A description of features you failed to implement, as well as any extra features you implemented.
-----------------------------------------------------------------------------------
We implemented all features as specified in the Search handout. We did not implement any extra features :( 

A description of any known bugs in your program.
-----------------------------------------------------------------------------------
We tested out our code on all of the XML files provided, and it ran without issue, so we are not aware of any bugs in our program. 

A description of how you tested your program.
------------------------------------------------------------------------------------
We ran indexer and querier on the BigWiki, MedWiki, SmallWiki, PageRankWiki, and a sample wiki file that mirrored the "less worked-out" example in the handout. Our BigWiki with pagerank took less than five minutes to index and took up less than 300 MB of memory (which is great)! In addition, we tested different queries on the BigWiki, and returned reasonable results (that seemed logical). In addition, if fewer than 10 results were displayed, then our querier returned however many were fetched. When we ran PageRankWiki, Page 100 had a much greater score than the rest of the links (the rest of the links all had the same score), which is consistent with what we would expect from the xml file as well as the project handout. MedWiki took less than 20 seconds to index and again, when we tested the querier, all of the fetched results semeed logical. Lastly, for SmallWiki, it took less than 5 seconds to index, and again, the query results all seemed logical. Thus, we are confident in our code, as we seemed to minimize runtime and had a strong eye for space considerations. 


Written Questions: 
------------------------------------------------------------------------------------
1) With regards to the Breaking News data void, one modification we could make to our design would be to prioritize results in the timeframe between when an event first occurs and when journalists produce content that contain links to already displayed, limited sources (such as Wikipedia, YellowPages, etc. as discussed in the article). Given that harmful and low-quality pages would deliberately be designed to not link to these sources that already contain information, this modification to our design would reduce the spread of inaccurate content. Thus, overall, our search engine design would not only optimize on a particular term, but it would also optimize on how many links a specific page has to other pages that were displayed prior to the outbreak.

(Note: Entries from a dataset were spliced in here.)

-- ==== Sys2Proof/Tests/Slice0.lean ====
section
/-! SUPPORT. The package's own tests: well-formedness, decoding, one-step vectors of 95_test_vectors.md, and for every
statement with hypotheses a concrete state and operands that meet them. -/

namespace Sys2Proof.Tests

open Sys2Proof Sys2Proof.Machine

/-! ### Small states -/

/-- The start of the spec's vectors: `A = X = Y = 0`, `SP = $FD`, `P = $34`, `debt = 0`, `PC = $8000`. -/
def start : Cpu := { a := 0#8, x := 0#8, y := 0#8, sp := 0xFD#8, p := 0x34#8, pc := 0x8000#16, debt := 0 }

/-- A state with the CPU's registers, RAM and program ROM given. -/
def machine (cpu : Cpu) (ram prg : Memory 8) : State :=
  { State.reset with cpu := cpu, ram := ram, config := { Config.placeholder with prg := prg } }

/-- One step: the CPU's registers, and the bytes read at some addresses. -/
def ran (cpu : Cpu) (ram prg : Memory 8) (addrs : List Word) : Option (Cpu × List Byte) :=
  match step (machine cpu ram prg) with
  | .next t => some (t.cpu, addrs.map (plainByte t))
  | _ => none

/-- One step that ends in the illegal-opcode fault: the opcode byte and the program counter. -/
def stopped (cpu : Cpu) (ram prg : Memory 8) : Option (Byte × Word) :=
  match step (machine cpu ram prg) with
  | .fault (.illegalOpcode op t) => some (op, t.cpu.pc)
  | _ => none

/-- `LDA $10` at $8000, $99 at $0010. -/
def ready : State := machine start [(0x10, 0x99#8)] [(0, 0xA5#8), (1, 0x10#8)]

/-- `ready` with another PPU. -/
def withPpu (p : Ppu) : State := { ready with ppu := p }

/-- The PPU at power-on, at the scanline and cycle given. -/
def ppuAt (scanline : Int) (cycle : Nat) : Ppu := { Ppu.powerOn with scanline := scanline, cycle := cycle }

/-- The PPU after one cycle. -/
def after (p : Ppu) : Ppu := (stepPpu (withPpu p)).ppu

/-- The bytes `n` reads of one address give, one after the other. -/
def reads : Nat → State → Word → List Byte
  | 0, _, _ => []
  | n + 1, s, a => (memRead s a).value :: reads n (memRead s a).state a

/-- The state after writes. -/
def writes (s : State) (ws : List (Word × Byte)) : State := ws.foldl (fun u w => memWrite u w.1 w.2) s

/-- The instruction in bytes that hold exactly one. -/
def decoded (bytes : List Byte) : Option Instr :=
  match decode bytes with
  | .ok (i, []) => some i
  | _ => none

/-! ### Well-formedness: what the checks refuse (20_memory.md R95; the images, log 9) -/

theorem test_config_ok : Config.placeholder.wellFormed = true := by decide
theorem test_config_no_prg_bank : { Config.placeholder with prgBanks := 0 }.wellFormed = false := by decide
theorem test_config_prg_too_big : { Config.placeholder with prg := [(32768, 1#8)] }.wellFormed = false := by decide
theorem test_config_prg_unsorted : { Config.placeholder with prg := [(1, 1#8), (0, 1#8)] }.wellFormed = false := by decide
theorem test_config_chr_too_big : { Config.placeholder with chrRom := [(8192, 1#8)] }.wellFormed = false := by decide
theorem test_config_lut_too_big : { Config.placeholder with colorLut := [(64, 1#32)] }.wellFormed = false := by decide
theorem test_memory_lists_default : Memory.wf [(3, 0#8)] = false := by decide
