-- ==== Sys2Proof/Machine/Dispatch.lean ====
section
/-! DEFINITION. The dispatch: one arm per constructor of `Instr`, each one call of the instruction's meaning. -/

namespace Sys2Proof.Machine

/-- The execute step of the engine with the commit, flag update and PC advance around it (41_engine_loop.md R145 to R149). -/
def exec (i : Instr) (s : State) : Host.Outcome State Fault Refusal :=
  match i with
  | .movBB => Sys2Proof.Machine.execMovBB s
  | .movBC => Sys2Proof.Machine.execMovBC s
  | .movBD => Sys2Proof.Machine.execMovBD s
  | .movBE => Sys2Proof.Machine.execMovBE s
  | .movBH => Sys2Proof.Machine.execMovBH s
  | .movBL => Sys2Proof.Machine.execMovBL s
  | .movBA => Sys2Proof.Machine.execMovBA s
  | .movCB => Sys2Proof.Machine.execMovCB s
  | .movCC => Sys2Proof.Machine.execMovCC s
  | .movCD => Sys2Proof.Machine.execMovCD s
  | .movCE => Sys2Proof.Machine.execMovCE s
  | .movCH => Sys2Proof.Machine.execMovCH s
  | .movCL => Sys2Proof.Machine.execMovCL s
  | .movCA => Sys2Proof.Machine.execMovCA s
  | .movDB => Sys2Proof.Machine.execMovDB s
  | .movDC => Sys2Proof.Machine.execMovDC s
  | .movDD => Sys2Proof.Machine.execMovDD s
  | .movDE => Sys2Proof.Machine.execMovDE s
  | .movDH => Sys2Proof.Machine.execMovDH s
  | .movDL => Sys2Proof.Machine.execMovDL s
  | .movDA => Sys2Proof.Machine.execMovDA s
  | .movEB => Sys2Proof.Machine.execMovEB s
  | .movEC => Sys2Proof.Machine.execMovEC s
  | .movED => Sys2Proof.Machine.execMovED s
  | .movEE => Sys2Proof.Machine.execMovEE s
  | .movEH => Sys2Proof.Machine.execMovEH s
  | .movEL => Sys2Proof.Machine.execMovEL s
  | .movEA => Sys2Proof.Machine.execMovEA s
  | .movHB => Sys2Proof.Machine.execMovHB s
  | .movHC => Sys2Proof.Machine.execMovHC s
  | .movHD => Sys2Proof.Machine.execMovHD s
  | .movHE => Sys2Proof.Machine.execMovHE s
  | .movHH => Sys2Proof.Machine.execMovHH s
  | .movHL => Sys2Proof.Machine.execMovHL s
  | .movHA => Sys2Proof.Machine.execMovHA s
  | .movLB => Sys2Proof.Machine.execMovLB s
  | .movLC => Sys2Proof.Machine.execMovLC s
  | .movLD => Sys2Proof.Machine.execMovLD s
  | .movLE => Sys2Proof.Machine.execMovLE s
  | .movLH => Sys2Proof.Machine.execMovLH s
  | .movLL => Sys2Proof.Machine.execMovLL s
  | .movLA => Sys2Proof.Machine.execMovLA s
  | .movAB => Sys2Proof.Machine.execMovAB s
  | .movAC => Sys2Proof.Machine.execMovAC s
  | .movAD => Sys2Proof.Machine.execMovAD s
  | .movAE => Sys2Proof.Machine.execMovAE s
  | .movAH => Sys2Proof.Machine.execMovAH s
  | .movAL => Sys2Proof.Machine.execMovAL s
  | .movAA => Sys2Proof.Machine.execMovAA s
  | .movBM => Sys2Proof.Machine.execMovBM s
  | .movCM => Sys2Proof.Machine.execMovCM s
  | .movDM => Sys2Proof.Machine.execMovDM s
  | .movEM => Sys2Proof.Machine.execMovEM s
  | .movHM => Sys2Proof.Machine.execMovHM s
  | .movLM => Sys2Proof.Machine.execMovLM s
  | .movAM => Sys2Proof.Machine.execMovAM s
  | .movMB => Sys2Proof.Machine.execMovMB s
  | .movMC => Sys2Proof.Machine.execMovMC s
  | .movMD => Sys2Proof.Machine.execMovMD s
  | .movME => Sys2Proof.Machine.execMovME s
  | .movMH => Sys2Proof.Machine.execMovMH s
  | .movML => Sys2Proof.Machine.execMovML s
  | .movMA => Sys2Proof.Machine.execMovMA s
  | .mviB d8 => Sys2Proof.Machine.execMviB d8 s
  | .mviC d8 => Sys2Proof.Machine.execMviC d8 s
  | .mviD d8 => Sys2Proof.Machine.execMviD d8 s
  | .mviE d8 => Sys2Proof.Machine.execMviE d8 s
  | .mviH d8 => Sys2Proof.Machine.execMviH d8 s
  | .mviL d8 => Sys2Proof.Machine.execMviL d8 s
  | .mviA d8 => Sys2Proof.Machine.execMviA d8 s
  | .mviM d8 => Sys2Proof.Machine.execMviM d8 s
  | .lxiB d16 => Sys2Proof.Machine.execLxiB d16 s
  | .lxiD d16 => Sys2Proof.Machine.execLxiD d16 s
  | .lxiH d16 => Sys2Proof.Machine.execLxiH d16 s
  | .lxiSP d16 => Sys2Proof.Machine.execLxiSP d16 s
  | .staxB => Sys2Proof.Machine.execStaxB s
  | .staxD => Sys2Proof.Machine.execStaxD s
  | .ldaxB => Sys2Proof.Machine.execLdaxB s
  | .ldaxD => Sys2Proof.Machine.execLdaxD s
  | .shld a16 => Sys2Proof.Machine.execShld a16 s
  | .lhld a16 => Sys2Proof.Machine.execLhld a16 s
  | .sta a16 => Sys2Proof.Machine.execSta a16 s
  | .lda a16 => Sys2Proof.Machine.execLda a16 s
  | .inrB => Sys2Proof.Machine.execInrB s
  | .inrC => Sys2Proof.Machine.execInrC s
  | .inrD => Sys2Proof.Machine.execInrD s
  | .inrE => Sys2Proof.Machine.execInrE s
  | .inrH => Sys2Proof.Machine.execInrH s
  | .inrL => Sys2Proof.Machine.execInrL s
  | .inrA => Sys2Proof.Machine.execInrA s
  | .inrM => Sys2Proof.Machine.execInrM s
  | .dcrB => Sys2Proof.Machine.execDcrB s
  | .dcrC => Sys2Proof.Machine.execDcrC s
  | .dcrD => Sys2Proof.Machine.execDcrD s
  | .dcrE => Sys2Proof.Machine.execDcrE s
  | .dcrH => Sys2Proof.Machine.execDcrH s
  | .dcrL => Sys2Proof.Machine.execDcrL s
  | .dcrA => Sys2Proof.Machine.execDcrA s
  | .dcrM => Sys2Proof.Machine.execDcrM s
  | .inxB => Sys2Proof.Machine.execInxB s
  | .inxD => Sys2Proof.Machine.execInxD s
  | .inxH => Sys2Proof.Machine.execInxH s
  | .inxSP => Sys2Proof.Machine.execInxSP s
  | .dcxB => Sys2Proof.Machine.execDcxB s
  | .dcxD => Sys2Proof.Machine.execDcxD s
  | .dcxH => Sys2Proof.Machine.execDcxH s
  | .dcxSP => Sys2Proof.Machine.execDcxSP s
  | .addB => Sys2Proof.Machine.execAddB s
  | .addC => Sys2Proof.Machine.execAddC s
  | .addD => Sys2Proof.Machine.execAddD s
  | .addE => Sys2Proof.Machine.execAddE s
  | .addH => Sys2Proof.Machine.execAddH s
  | .addL => Sys2Proof.Machine.execAddL s
  | .addA => Sys2Proof.Machine.execAddA s
  | .addM => Sys2Proof.Machine.execAddM s
  | .adcB => Sys2Proof.Machine.execAdcB s
  | .adcC => Sys2Proof.Machine.execAdcC s
  | .adcD => Sys2Proof.Machine.execAdcD s
  | .adcE => Sys2Proof.Machine.execAdcE s
  | .adcH => Sys2Proof.Machine.execAdcH s
  | .adcL => Sys2Proof.Machine.execAdcL s
  | .adcA => Sys2Proof.Machine.execAdcA s
  | .adcM => Sys2Proof.Machine.execAdcM s
  | .subB => Sys2Proof.Machine.execSubB s
  | .subC => Sys2Proof.Machine.execSubC s
  | .subD => Sys2Proof.Machine.execSubD s
  | .subE => Sys2Proof.Machine.execSubE s
  | .subH => Sys2Proof.Machine.execSubH s
  | .subL => Sys2Proof.Machine.execSubL s
  | .subA => Sys2Proof.Machine.execSubA s
  | .subM => Sys2Proof.Machine.execSubM s
  | .sbbB => Sys2Proof.Machine.execSbbB s
  | .sbbC => Sys2Proof.Machine.execSbbC s
  | .sbbD => Sys2Proof.Machine.execSbbD s
  | .sbbE => Sys2Proof.Machine.execSbbE s
  | .sbbH => Sys2Proof.Machine.execSbbH s
  | .sbbL => Sys2Proof.Machine.execSbbL s
  | .sbbA => Sys2Proof.Machine.execSbbA s
  | .sbbM => Sys2Proof.Machine.execSbbM s
  | .dadB => Sys2Proof.Machine.execDadB s
  | .dadD => Sys2Proof.Machine.execDadD s
  | .dadH => Sys2Proof.Machine.execDadH s
  | .dadSP => Sys2Proof.Machine.execDadSP s
  | .daa => Sys2Proof.Machine.execDaa s
  | .rlc => Sys2Proof.Machine.execRlc s
  | .rrc => Sys2Proof.Machine.execRrc s
  | .ral => Sys2Proof.Machine.execRal s
  | .rar => Sys2Proof.Machine.execRar s
  | .cma => Sys2Proof.Machine.execCma s
  | .stc => Sys2Proof.Machine.execStc s
  | .cmc => Sys2Proof.Machine.execCmc s
  | .nop => Sys2Proof.Machine.execNop s
  | .hlt => Sys2Proof.Machine.execHlt s
  | .unimplemented op => Sys2Proof.Machine.execUnimplemented op s

end Sys2Proof.Machine
end

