-- ==== Sys2Proof/Machine/Fetch.lean ====
section
/-! DEFINITION. Fetching an instruction (41_engine_loop.md R142 to R144): the opcode at PC, decode, then the operand bytes at
PC + 1 and PC + 2 through the memory port, without wrap. -/

namespace Sys2Proof.Machine

/-- The first three steps of the engine: the opcode, its table entry, and as many operand bytes as the entry asks for. An
unimplemented opcode asks for none (41_engine_loop.md R142 to R144, R151). -/
def fetch (s : State) : Except HaltReason Instr :=
  (memRead s.pc.toNat s).bind (fun op =>
    match decodeOpcode op with
    | .f0 i => .ok i
    | .f1 k => (memRead (s.pc.toNat + 1) s).map k
    | .f2 k =>
      (memRead (s.pc.toNat + 1) s).bind (fun b1 =>
        (memRead (s.pc.toNat + 2) s).map (fun b2 => k (joinBytes b2 b1))))

/-- The bytes at the program counter: up to three, the longest instruction, as far as the address space reaches. Statements
decode them (00_scope.md R6). -/
def codeBytes (s : State) : List Byte :=
  ((List.range 3).filter (fun k => s.pc.toNat + k ≤ Config.maxAddress)).map
    (fun k => Memory.get s.mem (s.pc.toNat + k))

/-- Write bytes at consecutive addresses from `addr` on (70_reset_and_hazards.md R341). -/
def storeBytes (m : Memory) (addr : Nat) (bytes : List Byte) : Memory :=
  match bytes with
  | [] => m
  | v :: rest => storeBytes (Memory.set m addr v) (addr + 1) rest

/-- The bytes of the instruction a table word holds, and no byte after them. -/
def instructionBytes (nbits w : Nat) : List Byte :=
  match tableBytes nbits w with
  | [] => []
  | op :: rest => op :: rest.take (decodeOpcode op).operandLength

end Sys2Proof.Machine
end

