-- ==== Sys2Proof/Tests/Slice0.lean ====
section
/-! SUPPORT. The model's own tests: well-formedness, the opcode map, one step per row of 95_test_vectors.md part 2, load, and a
witness for the hypotheses of each statement. Every expected value is the spec's. -/

namespace Sys2Proof.Machine

/-! ### Helpers -/

/-- A state with PC at `at_` and the bytes `code` there. -/
def placed (at_ : Word) (code : List Byte) (s : State) : State :=
  { s with pc := at_, mem := storeBytes s.mem at_.toNat code }

/-- Whether a step from `s` gives exactly the state `t`. -/
def stepsTo (s t : State) : Bool :=
  match step s with
  | .next u => u == t
  | .fault _ => false
  | .refused _ => false

/-- One row of 95_test_vectors.md part 2: the step from the row's start gives the start with the row's changes, all else kept. -/
def row (at_ : Word) (code : List Byte) (s : State) (change : State → State) : Bool :=
  stepsTo (placed at_ code s) (change (placed at_ code s))

/-- The instruction an opcode decodes to, with the operand bytes 0x34 and 0x12. -/
def decoded (op : Byte) : Option Instr :=
  match decode [op, 0x34#8, 0x12#8] with
  | .ok (i, _) => some i
  | .error _ => none

/-- The engine state after one step. -/
def runAfter (s : State) : Option RunState :=
  match step s with
  | .next t => some t.run
  | .fault _ => none
  | .refused _ => none

/-- The start state of the rows under `SUB_AC_RULE = borrow`. -/
def borrowReset : State := State.create Config.zeroInit .borrow

/-! ### Well-formedness -/

theorem test_wf_refuses_unimplemented_with_an_implemented_opcode : Instr.wf (.unimplemented 0x00#8) = false := by decide

theorem test_wf_accepts_unimplemented_jmp : Instr.wf (.unimplemented 0xC3#8) = true := by decide

/-! ### The opcode map (30_encoding.md R97), one theorem per row; `0x34` and `0x12` follow the opcode -/

theorem test_decode_row_0x : ((List.range 16).map (fun k => decoded (BitVec.ofNat 8 (0x00 + k)))) =
    [ some .nop, some (.lxiB 0x1234#16), some .staxB, some .inxB, some .inrB, some .dcrB, some (.mviB 0x34#8), some .rlc,
      some (.unimplemented 0x08#8), some .dadB, some .ldaxB, some .dcxB, some .inrC, some .dcrC, some (.mviC 0x34#8),
      some .rrc ] := by decide

theorem test_decode_row_1x : ((List.range 16).map (fun k => decoded (BitVec.ofNat 8 (0x10 + k)))) =
    [ some (.unimplemented 0x10#8), some (.lxiD 0x1234#16), some .staxD, some .inxD, some .inrD, some .dcrD,
      some (.mviD 0x34#8), some .ral, some (.unimplemented 0x18#8), some .dadD, some .ldaxD, some .dcxD, some .inrE,
      some .dcrE, some (.mviE 0x34#8), some .rar ] := by decide

theorem test_decode_row_2x : ((List.range 16).map (fun k => decoded (BitVec.ofNat 8 (0x20 + k)))) =
    [ some (.unimplemented 0x20#8), some (.lxiH 0x1234#16), some (.shld 0x1234#16), some .inxH, some .inrH, some .dcrH,
      some (.mviH 0x34#8), some .daa, some (.unimplemented 0x28#8), some .dadH, some (.lhld 0x1234#16), some .dcxH,
      some .inrL, some .dcrL, some (.mviL 0x34#8), some .cma ] := by decide

theorem test_decode_row_3x : ((List.range 16).map (fun k => decoded (BitVec.ofNat 8 (0x30 + k)))) =
    [ some (.unimplemented 0x30#8), some (.lxiSP 0x1234#16), some (.sta 0x1234#16), some .inxSP, some .inrM, some .dcrM,
      some (.mviM 0x34#8), some .stc, some (.unimplemented 0x38#8), some .dadSP, some (.lda 0x1234#16), some .dcxSP,
      some .inrA, some .dcrA, some (.mviA 0x34#8), some .cmc ] := by decide

theorem test_decode_row_4x : ((List.range 16).map (fun k => decoded (BitVec.ofNat 8 (0x40 + k)))) =
    [ some .movBB, some .movBC, some .movBD, some .movBE, some .movBH, some .movBL, some .movBM, some .movBA,
      some .movCB, some .movCC, some .movCD, some .movCE, some .movCH, some .movCL, some .movCM, some .movCA ] := by decide

theorem test_decode_row_5x : ((List.range 16).map (fun k => decoded (BitVec.ofNat 8 (0x50 + k)))) =
    [ some .movDB, some .movDC, some .movDD, some .movDE, some .movDH, some .movDL, some .movDM, some .movDA,
      some .movEB, some .movEC, some .movED, some .movEE, some .movEH, some .movEL, some .movEM, some .movEA ] := by decide

theorem test_decode_row_6x : ((List.range 16).map (fun k => decoded (BitVec.ofNat 8 (0x60 + k)))) =
    [ some .movHB, some .movHC, some .movHD, some .movHE, some .movHH, some .movHL, some .movHM, some .movHA,
      some .movLB, some .movLC, some .movLD, some .movLE, some .movLH, some .movLL, some .movLM, some .movLA ] := by decide

theorem test_decode_row_7x : ((List.range 16).map (fun k => decoded (BitVec.ofNat 8 (0x70 + k)))) =
    [ some .movMB, some .movMC, some .movMD, some .movME, some .movMH, some .movML, some .hlt, some .movMA, some .movAB,
      some .movAC, some .movAD, some .movAE, some .movAH, some .movAL, some .movAM, some .movAA ] := by decide

theorem test_decode_row_8x : ((List.range 16).map (fun k => decoded (BitVec.ofNat 8 (0x80 + k)))) =
    [ some .addB, some .addC, some .addD, some .addE, some .addH, some .addL, some .addM, some .addA, some .adcB,
      some .adcC, some .adcD, some .adcE, some .adcH, some .adcL, some .adcM, some .adcA ] := by decide

theorem test_decode_row_9x : ((List.range 16).map (fun k => decoded (BitVec.ofNat 8 (0x90 + k)))) =
    [ some .subB, some .subC, some .subD, some .subE, some .subH, some .subL, some .subM, some .subA, some .sbbB,
      some .sbbC, some .sbbD, some .sbbE, some .sbbH, some .sbbL, some .sbbM, some .sbbA ] := by decide
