-- ==== Sys2Proof/Machine/Bits.lean ====
section
/-! DEFINITION. The byte and number notation of R8 and R9: big-endian sequences, truncation to a field, saturation. -/

namespace Sys2Proof.Machine

/-- `BE(v, n)`: the n-byte big-endian sequence of `v mod 2^(8n)`, most-significant byte first (R8). -/
def be (v : Nat) : Nat → List Byte
  | 0 => []
  | n + 1 => BitVec.ofNat 8 (v / 2 ^ (8 * n)) :: be v n

/-- `BEval`: the unsigned value of a big-endian byte sequence (R8). -/
def beVal (bs : List Byte) : Nat := bs.foldl (fun acc b => acc * 256 + b.toNat) 0

/-- `v mod 2^(8n)` of a 32-bit value: its low-order `n` bytes (R58, R109). -/
def lowBytes (n : Nat) (v : Word) : Word := BitVec.ofNat 32 (v.toNat % 2 ^ (8 * n))

/-- One step of big-endian accumulation into a 32-bit register, `(acc << 8) OR b mod 2^32` (R57, R153). -/
def shiftIn (acc : Word) (b : Byte) : Word := (acc <<< 8) ||| b.setWidth 32

/-- `sat32(v) = min(v, 2^32 − 1)` (R9). -/
def sat32 (v : Nat) : Word := BitVec.ofNat 32 (min v (2 ^ 32 - 1))

/-- A flag as bit 0 of a word. -/
def flagWord (b : Bool) : Word := if b then 1 else 0

end Sys2Proof.Machine
end

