-- ==== Sys2Proof/Config.lean ====
section
/-! DEFINITION. What one build of the block fixes: the parameters the spec leaves OPEN (R6, R36, 92_eei_decisions.md),
as plain data, and the one value the spec does not state (log entry 8). The values the spec's own vectors use stand in
Sys2Proof/Machine/Defaults.lean. -/

namespace Sys2Proof

/-- A parameter set `(W, poly, init, refin, refout, xorout)` of the CRC computation (R110); `W` is the index `w`. -/
structure CrcDef (w : Nat) where
  poly   : BitVec w
  init   : BitVec w
  refin  : Bool
  refout : Bool
  xorout : BitVec w
  deriving DecidableEq, Repr

/-- The parameter `CKSUM_DEFS` (R6): the final XOR of the XOR checksum (R102) and one R110 parameter set for each of
CRC8, CRC16 and CRC32 (R103 to R105). DESIGN CHOICE (log entry 6): a definition is an R110 parameter set. -/
structure CksumDefs where
  xorOut : Byte
  crc8   : CrcDef 8
  crc16  : CrcDef 16
  crc32  : CrcDef 32
  deriving DecidableEq, Repr

/-- The four OPEN parameters of R6. No command changes them (R36). -/
structure Params where
  /-- `N_ID_SLOTS`: the number of ID-listener slots; `none` is the unbounded registry R6 allows. -/
  nIdSlots   : Option Nat
  /-- `PAYLOAD_CAP` in bytes; `none` is the model value `∞` (R6, R187). -/
  payloadCap : Option Nat
  /-- `PEER_INIT`: the peer role at reset (R6). -/
  peerInit   : BitVec 1
  /-- `CKSUM_DEFS` (R6). -/
  cksumDefs  : CksumDefs
  deriving DecidableEq, Repr

/-- FREE VALUE (log entry 8). A result value is 32 bits (R76) and a slot index of 2^32 or more does not fit one; the
spec does not say what word is returned for it. Nothing constrains this word. -/
opaque Config.wideSlotIndex : Nat → Word

end Sys2Proof
end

With regards to Outdated Terms, one strategy would be to allow search engine users to "flag" outdated articles related to terms they have searched for. An article would be considered outdated if it were over ten years old. Then, having a review board consisting of Congress members as well as top leaders at major tech companies (such as Google, Facebook, etc.) would be in charge of reviewing the flagged pages and drafting standards for what is considered out-of-date. In addition, they would be responsible for reaching out to relevant content creators as well as producing .gov pages with more official information as necessary. This would minimize manipulators' attempts to exploit recency of results. 

2) One vulnerability of our design is that it focuses heavily on term frequency/inverse term frequency with regards to displaying the top ten results. One concern with this is that a page with inaccurate content but a lot of references to the specific query of interest would be ranked highly. Because we don't also consider the rest of the content of the page in relation to the query, this could further the spread of malicious and/or fake news.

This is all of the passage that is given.